Жизнь Гришки и Варьки сделалась грустной и бессильной. Гришка старается приукрасить ее остротами, а Варька и этого не умеет делать. Теперь они никогда не говорят о величии педагогической дружбы и с тайной завистью посматривают на чужих детей, вкусивших дружбу с родителями не в такой лошадиной дозе.
С такой же завистью встречают они и Васю Назарова.
Вот и сейчас вошел он в комнату с железной коробкой под мышкой. Головин оторвался от тетрадей и посмотрел на Васю. Приятно было смотреть на стройного мальчика с приветливо-спокойным серым взглядом.
— Тебе что, мальчик?
— Я принес коробку. Это коробка Лялина. А где Ляля?
— Как же, как же, помню. Ты — Вася Назаров?
— Ага… А вы тот… А вас как зовут?
— Меня… меня зовут Григорий Константинович!
— Григорий Константинович? И еще вас зовут… тот… Гри…ша. Да?
— М-да. Ну, хорошо, садись. Расскажи, как ты живешь.
— У нас теперь война. Там… на Мухиной горе.

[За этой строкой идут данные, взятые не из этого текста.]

/-- JCOPY (R256). -/
def execJcopy (t : Template) (s : State) : Out :=
  jobOp t s (fun c s i j => countAligned s i (plainSpec c j 0x01))
/-- JFILL (R256): the pattern goes in AUX1. A named format that its container does not fit (E2M1B in 8 bytes: a wider one is
no valid template) raises CONTAINER_MISMATCH (DEDUCED from R43, log 44). -/
def execJfill (t : Template) (s : State) : Out :=
  jobOp t s (fun c s i j =>
    if c.t.fmt != 0x1F && !fmtFits c.t.fmt c.t.cw then .error (.cause .containerMismatch i.row none)
    else countAligned s i { plainSpec c j 0x05 with src := 0, aux1 := (c.capt j).a })
/-- JPREF (R256): its addresses need no alignment. -/
def execJpref (t : Template) (s : State) : Out :=
  jobOp t s (fun c s _ j =>
    let x := plainSpec c j 0x0A
    let a := x.src.toNat
    .ok (s, { x with dst := 0, src := BitVec.ofNat 64 (a / 256 * 256),
                     aux0 := if x.aux0 = 0 then 0 else x.aux0 + BitVec.ofNat 64 (a % 256) }))

/-- A card read at A (R257). -/
def cardSpec (opc : Nat) (c : Command) (s : State) (i : Issuer) (j : Nat) : Except Stop (State × JobSpec) :=
  let va := c.va (c.capt j).a j
  if va.toNat % 64 ≠ 0 then .error (.cause .misaligned j (some va))
  else
    match s.issuerRead i va 64 with
    | .error e => .error e
    | .ok (s, x) =>
      match cardFault x opc with
      | some k => .error (.cause k j (some va))
      | none => .ok (s, specOf x)

/-- JCOPY2 (R258). -/
def execJcopy2 (t : Template) (s : State) : Out := jobOp t s (cardSpec 0x02)
/-- JGATH (R258). -/
def execJgath (t : Template) (s : State) : Out := jobOp t s (cardSpec 0x03)
/-- JSCAT (R258). -/
def execJscat (t : Template) (s : State) : Out := jobOp t s (cardSpec 0x04)
/-- JRED (R258). -/
def execJred (t : Template) (s : State) : Out := jobOp t s (cardSpec 0x06)
/-- JRECODE (R258). -/
def execJrecode (t : Template) (s : State) : Out := jobOp t s (cardSpec 0x08)
/-- JTENS (R258, R382). -/
def execJtens (t : Template) (s : State) : Out := jobOp t s (cardSpec 0x09)

/-! ## Collectives: members and aborts (R403, R405) -/

/-- The ranks of a package's members. -/
def Collective.ranksOf (c : Collective) (pkg : Nat) : List Nat :=
  ((membersOf c.pkgs.toNat c.cores.toNat).zipIdx.filter (fun m => m.1.1 == pkg)).map (fun m => m.2)

/-- Ranks whose contributions have reached the reduction point (R405). -/
def Collective.mask (c : Collective) : Nat := c.got.foldl (fun acc x => acc ||| 2 ^ x.1) 0

/-- An outcome handed to the members' jobs of this package that have none: REASON 4 sets a member's own bit only. -/
def State.tellMembers (s : State) (key reason frank mask : Nat) : State :=
  { s with jobs := s.jobs.map (fun (x : Nat × Job) =>
      match x.2.coll with
      | some (k, rank) =>
        if k = key && x.2.outcome.isNone then
          (x.1, { x.2 with outcome := some (reason, frank, if reason = 4 then 2 ^ rank else mask), state := .running })
        else x
      | none => x) }

/-- A collective aborts (R405): its partial sums are discarded and every member's job of this package goes on with its
outcome; the outcome is kept while a member here has still to join. -/
def State.abortCollective (s : State) (key reason frank : Nat) : State :=
  match look s.colls key with
  | none => s
  | some c =>
    let s := s.tellMembers key reason frank c.mask
    if (c.ranksOf s.pkg).all (fun r => c.joined.contains r) then { s with colls := del s.colls key }
    else { s with colls := put s.colls key { c with acc := [], ended := some (reason, frank) } }

/-- The fields that a card and its descriptor give a collective. -/
def collectiveOf (j : Job) (m : Members) : Collective :=
  { ctx := j.ctx, kind := j.aux0.toNat % 4, op := j.op, root := j.aux0.toNat / 256 % 256, n0 := j.n0,
    pkgs := BitVec.ofNat 64 m.pkgs, cores := BitVec.ofNat 128 m.cores, timeout := j.aux2.toNat, members := m.n,
    started := none, got := [], acc := [], sent := false, acked := [], joined := [], ended := none }

/-- Two members' fields agree (R403). -/
def Collective.agrees (c d : Collective) : Bool :=
  c.kind == d.kind && c.op == d.op && c.root == d.root && c.n0 == d.n0 && c.pkgs == d.pkgs && c.cores == d.cores
    && c.timeout == d.timeout

/-- Why a member of this package cannot reach the others (R402, R405): no path to any package named gives REASON 4, no
path to one of them REASON 1 with its first rank. -/
def State.unreached (s : State) (c : Collective) : Option (Nat × Nat) :=
  let far := (bitsSet 64 c.pkgs.toNat).filter (fun p => p != s.pkg)
  match far.find? (fun p => !s.hasPath p) with
  | none => none
  | some p => if far.any s.hasPath then some (1, (c.ranksOf p).headD 0) else some (4, 0)

/-- A member joins its collective (R403, R405): the first makes it known, one whose fields disagree aborts it, and one
that comes after an abort has its outcome. -/
def State.joinCollective (s : State) (j : Job) (m : Members) : State :=
  match j.coll with
  | none => s
  | some (k, rank) =>
    let d := collectiveOf j m
    let c := lookD s.colls k d
    let s := { s with colls := put s.colls k { c with joined := rank :: c.joined } }
    match c.ended with
    | some (r, f) => s.abortCollective k r f
    | none =>
      if !c.agrees d then s.abortCollective k 3 rank
      else
        match s.unreached c with
        | some (r, f) => s.abortCollective k r f
        | none => s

— Война? А что это за гора?
— А смотрите: в окошко все видно! И флаг! То наш флаг!
Головин глянул в окно: действительно, гора, а на горе флаг.
— Давно это?
— О! Уже два дня!
— Кто же там воюет?
— А все мальчики. И ваш Левик тоже. Он вчера был в плену.
— Вот как? Даже в плену? Левик!
Из другой комнаты вышла Ляля.
— Левика с утра нет. И не обедал.
— Завоевался, значит? Так! Вот он тебе коробку принес.